_PROBLEM DETAILS_.
Return all of the data exactly as given.

_COLLECTED DATA_.
-- ==== Sys2Proof/Syntax.lean ====
section
/-! DEFINITION. The commands: one constructor per row of spec/opcode_table.json, in the table's order. -/
namespace Sys2Proof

_SOLVED EXERCISE_.
-- ==== Sys2Proof/Syntax.lean ====
section
/-! DEFINITION. The commands: one constructor per row of spec/opcode_table.json, in the table's order. -/
namespace Sys2Proof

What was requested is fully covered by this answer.